Jill: [grunts three times]
Tim: Access denied. Too much estrogen content.

Quote from Randy

Tim: Take a little gander at Randy's.
Randy: Don't bother. It stinks, Dad.
Brad: What is it? I can't even figure it out.
Randy: Well, don't rack your brain. You might smash the pea.

Quote from Randy

Tim: I wanna talk about a Mother's Day gift.
Brad: Come on, Dad. We still have four days till we have to buy her something.
Tim: No, that's exactly my point. She doesn't want us to do this. She wants something from the heart. So, you know what we're gonna give her?
Randy: Blood?
Tim: No, ventricle breath.
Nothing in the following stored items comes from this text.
-- ==== Sys2Proof/Machine/Operands.lean ====
section
/-!
DEFINITION. The operand forms of the spec: word arithmetic (spec/00_scope.md R11), little-endian conversions (R13), the
byte view of a register array (R14), the words and bytes of a multi-word integer register (spec/10_state.md R24), the
field modulus (R12) and SIGMA (R57).
-/

namespace Sys2Proof.Machine

/-- `rotl32(x, n)` for 0 < n < 32 (R11): a circular left shift. -/
def rotl32 (x : Word) (n : Nat) : Word := (x <<< n) ||| (x >>> (32 - n))

/-- The prime p = 2^130 - 5 (R12). -/
def fieldPrime : Nat := 2 ^ 130 - 5

/-- `SIGMA[0..3]` (R57): "expand 32-byte k", four little-endian words. -/
def sigma : Vector Word 4 := #v[0x61707865#32, 0x3320646E#32, 0x79622D32#32, 0x6B206574#32]

/-- `LE(b0 ‖ b1 ‖ ...)` (R13): the sum of b_i · 2^(8i). -/
def leValue : List Byte → Nat
  | [] => 0
  | b :: bs => b.toNat + 256 * leValue bs

/-- `le_bytes_n(v)` (R13): the n bytes whose LE value is v mod 2^(8n). -/
def leBytes : Nat → Nat → List Byte
  | 0, _ => []
  | n + 1, v => BitVec.ofNat 8 v :: leBytes n (v / 256)

/-- Byte `k` of a word: bits 8k+7 to 8k (R14). -/
def wordByte (w : Word) (k : Nat) : Byte := w.extractLsb' (8 * k) 8

/-- A word with byte `k` replaced; the other bits stay (R14). -/
def setWordByte (w : Word) (k : Nat) (b : Byte) : Word :=
  (w &&& ~~~(0xFF#32 <<< (8 * k))) ||| (b.setWidth 32 <<< (8 * k))

/-- `byte(A, j)` (R14); 0 past the array's end, which no rule reads (log 13). -/
def byteOf {n : Nat} (A : Vector Word n) (j : Nat) : Byte := wordByte (A[j / 4]?.getD 0) (j % 4)

/-- `byte(A, j) <- v` (R14). -/
def setByte {n : Nat} (A : Vector Word n) (j : Nat) (v : Byte) : Vector Word n :=
  if h : j / 4 < n then A.set (j / 4) (setWordByte A[j / 4] (j % 4) v) h else A

/-- `byte(A, start) ‖ ... ‖ byte(A, start + len - 1)`. -/
def bytesFrom {n : Nat} (A : Vector Word n) (start len : Nat) : List Byte :=
  (List.range len).map fun j => byteOf A (start + j)

/-- Word `i` of a multi-word integer register (R24): bits 32i+31 to 32i, bits the register does not have reading as 0
(R26). -/
def numWord {n : Nat} (x : BitVec n) (i : Nat) : Word := x.extractLsb' (32 * i) 32

/-- The register with word `i` replaced: the bits the register has take v's bits, reserved bits are dropped (R42, R65). -/
def setNumWord {n : Nat} (x : BitVec n) (i : Nat) (v : Word) : BitVec n :=
  (x &&& ~~~((0xFFFFFFFF#32).setWidth n <<< (32 * i))) ||| (v.setWidth n <<< (32 * i))

/-- Byte `j` of a multi-word integer register (R24). -/
def numByte {n : Nat} (x : BitVec n) (j : Nat) : Byte := x.extractLsb' (8 * j) 8

/-- The first `len` bytes of a multi-word integer register. -/
def numBytes {n : Nat} (x : BitVec n) (len : Nat) : List Byte := (List.range len).map (numByte x)

end Sys2Proof.Machine
end

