-- ==== Sys2Proof/Machine/Cipher.lean ====
section
/-!
DEFINITION. The keystream generator and the XOR pipeline (spec/43_cipher.md R151 to R163): `block`, and the commands
C_INIT, C_START and C_XOR.
-/

namespace Sys2Proof.Machine

/-- `block(K, ctr, N12)` (R153) as 16 words; its 64 bytes are their little-endian serialisation (R14). -/
def block (K : Vector Word 8) (ctr : Word) (N12 : Vector Word 3) : Vector Word 16 :=
  permff (keyedState K #v[ctr, N12[0], N12[1], N12[2]])

/-- The nonce length C_INIT expects (R156). -/
def expectedNonceLen (raw : Bool) : Nat := if raw then 12 else 24

/-- C_INIT (R156). -/
def execCInit (klen nlen : Nat) (raw : Bool) (s : State) : Host.Outcome State Fault Refusal :=
  if klen ≠ 32 ∨ nlen ≠ expectedNonceLen raw then
    raiseError .size { s with cvalid := false, cstream := false }
  else
    finish { s with
      ckey := s.keyin
      cnonce := s.noncein
      cctr0 := s.ctrin
      craw := raw
      cvalid := true
      cstream := false }

/-- The subkey C_START sets: the key itself in raw mode, the derived one otherwise (R151, R157). -/
def streamKey (raw : Bool) (K : Vector Word 8) (N : Vector Word 6) : Vector Word 8 :=
  if raw then K else hchacha K (noncePrefix N)

/-- The generator nonce C_START sets (R152, R157). -/
def streamNonce (raw : Bool) (N : Vector Word 6) : Vector Word 3 :=
  if raw then #v[N[0], N[1], N[2]] else #v[0, N[4], N[5]]

/-- C_START (R157): always from the stored counter. -/
def execCStart (s : State) : Host.Outcome State Fault Refusal :=
  if s.cvalid then
    finish { s with
      sk := streamKey s.craw s.ckey s.cnonce
      n12 := streamNonce s.craw s.cnonce
      bctr := s.cctr0
      kpos := 64
      cstream := true }
  else raiseError .noInit s

/-- The generation of a block when a byte needs one (R158): `KS`, `BCTR` modulo 2^32, `KPOS`. -/
def refill (s : State) : State :=
  if s.kpos = 64 then
    { s with ks := block s.sk s.bctr s.n12, bctr := s.bctr + 1, kpos := 0 }
  else s

/-- Byte `j` of the XOR loop (R158). `DOUT` stands for the rule's OUT: the loop never reads it. -/
def xorByte (z : Bool) (j : Nat) (s : State) : State :=
  let s := refill s
  let d := if z then 0 else byteOf s.din j
  { s with dout := setByte s.dout j (d ^^^ byteOf s.ks s.kpos.toNat), kpos := s.kpos + 1 }

/-- The XOR loop over bytes 0..len-1, from an output of 64 zero bytes (R158). -/
def xorBytes (z : Bool) : Nat → State → State
  | 0, s => { s with dout := Vector.replicate 16 0 }
  | n + 1, s => xorByte z n (xorBytes z n s)

/-- C_XOR (R158). -/
def execCXor (len : Nat) (z : Bool) (s : State) : Host.Outcome State Fault Refusal :=
  if len > 64 then raiseError .len s
  else if s.cvalid = false then raiseError .noInit s
  else if s.cstream = false then raiseError .seq s
  else finish (xorBytes z len s)

end Sys2Proof.Machine
end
Not blood. When I get home from work, we're gonna build her something.

Quote from Mark

Jill: Hi, guys.
Mark: Here she comes!
Tim: Ixnay on the giftay, uysgays.
Jill: Planning my Mother's Day gift already? Gosh. I'm so impressed, I'm not even gonna ask you what you're buying me.
Mark: We're each gonna make you something.
Tim: Hey.
Jill: You're gonna make me something? I love that idea. Thank you. OK, guys, build away.

Quote from Jill

Jill: What are you guys building in there?
Brad: Who said we were building anything?
Jill: Come on. What are you making?
Brad: Can't tell you. Top secret.
Jill: Oh, Brad, give me a hint.
Tim: No hints! [Jill screams] You ought to be ashamed of yourself. And you call yourself a mother. Come on, son.

Quote from Randy

Randy: Look, Dad. I'll just buy Mom something.
Tim: No, don't buy her something.
Randy: But I don't like doing this stuff.
Tim: Yeah, you like it.
Randy: Dad, I didn't wanna do this in the first place.
Tim: Oh, why don't I just finish it for you?
Randy: Great.
Tim: Is that all that your mother means to you?
Randy: Come on, Dad. It doesn't matter. Mom's gonna love any piece of junk I give her.